Marty made the grand transition in forgetting me and immediately gave his heart to Jim. For that, he expected to attend all events with his new person. Jim was working on the car outside one day and took it around the block for a test drive. When he returned, Marty was standing in the front yard.

Jim’s heart beat triple-pace. How did this dog get out? The front door was locked, and the six foot high driveway gate was still closed and locked. Marty was a magician!

A few days later, Denise discovered how the magician did it. He wasn’t so much a magician as he was a superhero. Jim went out to run an errand, and Denise watched from the kitchen window as Marty walked down the driveway, turned around, ran straight toward the driveway gate, and leapt over the six-foot barrier in a single bound.

That dog needs a Frisbee.

So, needless to say, there’s some separation anxiety.
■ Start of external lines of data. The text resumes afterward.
-- ==== Sys2Proof/Machine/Balls.lean ====
section
/-! DEFINITION. Balls.lean: where the signals lie in the ball array (R438–R441), the supplies' monitor thresholds
(R442), and what each output shows at its ball (R355, R448, R450–R452). -/

namespace Sys2Proof.Machine

/-! ### Levels at the output balls (Table 19.10) -/

/-- What an output ball shows: driven low, driven high, an open drain released, or high impedance. -/
inductive BallLevel where
  | low | high | released | highZ
  deriving DecidableEq, Repr

/-- The column of Table 19.10 that is in force: supplies absent, RESET_N low, or from BOOT onward (log 36). -/
inductive PinPhase where
  | unpowered | reset | running
  deriving DecidableEq, Repr

/-- The column in force. -/
def pinPhase (s : State) : PinPhase :=
  if !s.pins.supplies then .unpowered else if !s.pins.resetN || s.life.power == .off then .reset else .running

/-- THERM_TRIP_N is asserted: in SHUTDOWN, and while a frame-die comparator trip is latched (R451). -/
def thermTrip (s : State) : Bool := s.life.power == .shutdown || (getZone s 0).latched

/-- An open-drain output that is pulled low where `pull` holds. -/
def openDrain (pull : Bool) : BallLevel := if pull then .low else .released

/-- A push-pull output: `rest` in RESET_N low, `lvl` from BOOT onward. -/
def pushPull (s : State) (rest lvl : Bool) : BallLevel :=
  let drive (b : Bool) : BallLevel := if b then .high else .low
  match pinPhase s with
  | .unpowered => .highZ
  | .reset => drive rest
  | .running => drive lvl

/-- TXENn: its term of R13; without supplies the pull-down holds it low. -/
def txenBall (s : State) (ch : Nat) : BallLevel := if txen s ch then .high else .low

/-- FAULT_N (R355, R408). -/
def faultNBall (s : State) : BallLevel := openDrain (!faultN s && pinPhase s == .running)

/-- EVENT_N (R450). -/
def eventNBall (s : State) : BallLevel := openDrain (s.tally.event && pinPhase s == .running)

/-- THERM_TRIP_N (R451). -/
def thermTripNBall (s : State) : BallLevel := openDrain (thermTrip s && pinPhase s == .running)

/-- FRAME_SYNC_OUT (R448). -/
def frameSyncOutBall (s : State) : BallLevel := pushPull s false s.pins.syncOut

/-- MON_TX between the bytes it sends: idle high. -/
def monTxBall (s : State) : BallLevel := pushPull s true true

/-- SCLK and SDATA of an RFFE bus between transactions: parked low. -/
def rffeBall (s : State) : BallLevel := pushPull s false false

/-- Does the device drive the QSPI balls? -/
def qspiDriven (s : State) : Bool := pinPhase s == .running

/-! ### The ball map (R440, R441, Table 19.3) -/

/-- The signals that the ball map places, by channel, bus, port, lane or number. -/
inductive Signal where
  | txOut (ch : Nat) | rxIn (ch : Nat) | fbIn (ch : Nat) | txen (ch : Nat)
  | rffeSclk (b : Nat) | rffeSdata (b : Nat)
  /-- a DN port's pair: `rx`, and `neg` for the N ball -/
  | dn (l : Nat) (rx neg : Bool)
  | xl (l : Nat) (rx neg : Bool)
  | mp (l : Nat) (rx neg : Bool)
  | refclk (neg : Bool) | supclkXi | supclkXo
  | muteN | faultN | eventN | thermTripN | resetN
  | frameSyncIn | frameSyncOut | ppsIn
  | qspiSclk | qspiCsN | qspiIo (i : Nat)
  | monTx | monRx
  | tck | tms | tdi | tdo | trstN | testEn
  | ddrZq (i : Nat) | serRext (i : Nat) | rsv (i : Nat)
  /-- the DDR5 balls whose places Table 19.3 gives: DQ0 of channel 0, CK_t and CK_c of channel 3 -/
  | ddr0Dq0 | ddr3Ck (neg : Bool)
  deriving DecidableEq, Repr

/-- Row of a channel's balls. -/
def chanRow (ch : Nat) : Nat := 20 * (ch / 16 % 3) + 2 + 2 * (ch % 16 / 2)

/-- Column `c` of a left-hand rod; a right-hand rod, 3 to 5, mirrors it. -/
def rodCol (r c : Nat) : Nat := if r < 3 then c else 61 - c

/-- A channel's RF ball, `c` its left-hand column in an even slot. -/
def rfPos (ch c : Nat) : Nat × Nat := (chanRow ch, rodCol (ch / 16) (c + 6 * (ch % 2)))

/-- An RFFE bus's ball in left-hand column `c`. -/
def rffePos (b c : Nat) : Nat × Nat := (20 * (b / 4 % 3) + 3 + 4 * (b % 4), rodCol (b / 4) c)

/-- A DN port's ball. -/
def dnPos (l : Nat) (rx neg : Bool) : Nat × Nat := (16 + 2 * (l / 4) + rx.toNat, 18 + 3 * (l % 4) + neg.toNat)

/-- Row and column of a signal's ball. -/
def Signal.pos : Signal → Nat × Nat
  | .txOut ch => rfPos ch 2
  | .rxIn ch => rfPos ch 4
  | .fbIn ch => rfPos ch 6
  | .txen ch => (chanRow ch, rodCol (ch / 16) (15 + ch % 2))
  | .rffeSclk b => rffePos b 14
  | .rffeSdata b => rffePos b 17
  | .dn l rx neg => dnPos l rx neg
  | .xl l rx neg => ((dnPos l rx neg).1, 61 - (dnPos l rx neg).2)
  | .mp l rx neg => (38 + rx.toNat, 20 + 20 * l + neg.toNat)
  | .refclk neg => (30, 30 + neg.toNat)
  | .supclkXi => (33, 30)
  | .supclkXo => (33, 31)
  | .muteN => (28, 26)
  | .faultN => (28, 27)
  | .eventN => (28, 28)
  | .thermTripN => (28, 29)
  | .resetN => (28, 32)
  | .frameSyncIn => (29, 26)
  | .frameSyncOut => (29, 27)
  | .ppsIn => (29, 28)
  | .qspiSclk => (35, 26)
  | .qspiCsN => (35, 27)
  | .qspiIo i => (35, 28 + i)
  | .monTx => (36, 26)
  | .monRx => (36, 27)
  | .tck => (36, 33)
  | .tms => (36, 34)
  | .tdi => (36, 35)
  | .tdo => (36, 36)
  | .trstN => (36, 37)
  | .testEn => (36, 38)
  | .ddrZq i => (if i < 2 then 15 else 46, if i % 2 = 0 then 24 else 37)
  | .serRext i => (24, if i = 0 then 24 else 37)
  | .rsv i => (37, 26 + i)
  | .ddr0Dq0 => (1, 18)
  | .ddr3Ck neg => (53, 37 + neg.toNat)

/-- Is a position one of the RF fields, columns 01–13 and 48–60? -/
def inRfField (p : Nat × Nat) : Bool :=
  1 ≤ p.1 && p.1 ≤ 60 && (1 ≤ p.2 && p.2 ≤ 13 || 48 ≤ p.2 && p.2 ≤ 60)

/-- The channel RF balls of Table 19.2. -/
def rfSignals : List Signal := (List.range 96).flatMap fun ch => [.txOut ch, .rxIn ch, .fbIn ch]

/-- Is a position ground of an RF field: every ball there that is no RF signal (R440)? -/
def rfGround (p : Nat × Nat) : Bool := inRfField p && !rfSignals.any fun g => g.pos == p

/-- Is a position ground of the DN and XL regions, rows 16–23 (Table 19.3)? -/
def linkGround (p : Nat × Nat) : Bool := decide (16 ≤ p.1) && decide (p.1 ≤ 23) && [20, 23, 26, 29, 32, 35, 38, 41].contains p.2

/-- Is a position one of the DDR5 regions? -/
def inDdrRegion (p : Nat × Nat) : Bool :=
  decide (18 ≤ p.2) && decide (p.2 ≤ 43) && ((decide (1 ≤ p.1) && decide (p.1 ≤ 14)) || (decide (47 ≤ p.1) && decide (p.1 ≤ 60)))

/-- The groups of Table 19.2. -/
inductive BallGroup where
  | rf | rfGround | txen | rffe | vddRf | vddaRf | rodGround | dn | xl | mp | ddr | vddq | control | qspi | mon | test | cal | rsv
  | vddCore | vddSram | vddSer09 | vddSer12 | vddIo | centreGround
  deriving DecidableEq, Repr

/-- Every group. -/
def BallGroup.all : List BallGroup :=
  [.rf, .rfGround, .txen, .rffe, .vddRf, .vddaRf, .rodGround, .dn, .xl, .mp, .ddr, .vddq, .control, .qspi, .mon, .test, .cal, .rsv,
   .vddCore, .vddSram, .vddSer09, .vddSer12, .vddIo, .centreGround]

/-- Balls of a group. -/
def BallGroup.balls : BallGroup → Nat
  | .rf => 288 | .rfGround => 1272 | .txen => 96 | .rffe => 48 | .vddRf => 120 | .vddaRf => 96 | .rodGround => 120
  | .dn => 64 | .xl => 64 | .mp => 8 | .ddr => 432 | .vddq => 72 | .control => 12 | .qspi => 6 | .mon => 2 | .test => 6 | .cal => 6 | .rsv => 10
  | .vddCore => 400 | .vddSram => 60 | .vddSer09 => 48 | .vddSer12 => 24 | .vddIo => 24 | .centreGround => 322

/-- The group of a signal. -/
def Signal.group : Signal → BallGroup
  | .txOut _ | .rxIn _ | .fbIn _ => .rf
  | .txen _ => .txen
  | .rffeSclk _ | .rffeSdata _ => .rffe
  | .dn _ _ _ => .dn
  | .xl _ _ _ => .xl
  | .mp _ _ _ => .mp
  | .refclk _ | .supclkXi | .supclkXo | .muteN | .faultN | .eventN | .thermTripN | .resetN | .frameSyncIn | .frameSyncOut | .ppsIn => .control
  | .qspiSclk | .qspiCsN | .qspiIo _ => .qspi
  | .monTx | .monRx => .mon
  | .tck | .tms | .tdi | .tdo | .trstN | .testEn => .test
  | .ddrZq _ | .serRext _ => .cal
  | .rsv _ => .rsv
  | .ddr0Dq0 | .ddr3Ck _ => .ddr

/-! ### Boundary scan (R421) -/

/-- The TAP is held in reset but while scan is enabled. -/
def tapHeld (s : State) : Bool := !s.life.scan

/-- A ball's boundary cell: none on the RF balls; those of TXEN and MUTE_N observe only. -/
inductive Cell where
  | none | observe | full
  deriving DecidableEq, Repr

/-- The cell of a signal. Supplies, test and calibration balls have none, and which of the others have one the spec does not
say: all of them (DESIGN CHOICE, log 36). -/
def Signal.cell : Signal → Cell
  | .txen _ | .muteN => .observe
  | g => if g.group == .rf || g.group == .test || g.group == .cal || g.group == .rsv then .none else .full

/-! ### Supplies (R442) -/

/-- The rails of Table 19.4. -/
inductive Rail where
  | vddCore | vddSram | vddSer09 | vddSer12 | vddIo | vddq | vddRf | vddaRf
  deriving DecidableEq, Repr

/-- Balls of a rail; its least, typical and greatest voltage and its monitor threshold, in mV. -/
def Rail.table : Rail → Nat × Nat × Nat × Nat × Nat
  | .vddCore => (400, 728, 750, 772, 675)
  | .vddSram => (60, 825, 850, 875, 765)
  | .vddSer09 => (48, 873, 900, 927, 810)
  | .vddSer12 => (24, 1164, 1200, 1236, 1080)
  | .vddIo => (24, 1746, 1800, 1854, 1620)
  | .vddq => (72, 1067, 1100, 1133, 990)
  | .vddRf => (120, 970, 1000, 1030, 900)
  | .vddaRf => (96, 1746, 1800, 1854, 1620)

/-- A rail at `mv` mV is below its monitor threshold: SUPPLY_MONITOR_RESET is what follows (R429, R442). -/
def Rail.trips (r : Rail) (mv : Nat) : Bool := decide (mv < r.table.2.2.2.2)

end Sys2Proof.Machine
end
Certainly they need to work on that and they need to secure him inside the house if Jim happens to leave for a moment. But who can blame Marty, really? I left him. Maybe he thinks Jim, too, will leave and never return. Or maybe he loves Jim so much, that he simply can’t be without him.


I am ashamed of myself for believing that Marty was unadoptable when I first met him. He came a long way in the 28 days he was with me. Marty really wanted to love. He was scared to in the beginning, but aren’t we all? Giving your heart away takes trust. Now that Marty has given it to his forever person, it might take a little while for him to be totally secure with his choice. Jim will never leave him, I’m quite certain of that. But Marty needs to feel that for himself.


As with all needs, Marty’s need for security will be met. The universe worked pretty hard to get him right where he was supposed to be; I have no doubt that it will continue to work to make sure he stays right where he was always meant to be.

I am grateful to all the benevolent spirits (in the ether and earthbound) who made this Christmas wish possible. Marty, a dog who had been abandoned and living in a communal dog orphanage for almost a year, finally got a real home with two lovely people to call his own. Thank you Denise and Jim for adopting this boy. I’m sure you can channel his energy into some dog agility courses, and once he knows that you will always come back, he should stop hopping the fence. And thank you, Marty, for teaching me that first impressions aren’t everything;  every dog deserves a chance. Within every frightened canine is a heart yearning to love; with a little time, a little patience, and a lot of love, you will see that heart grow and become strong, and love harder than any human’s ever could.


Much love to you, Marty, and may the beauty of your life equal the beauty of your soul.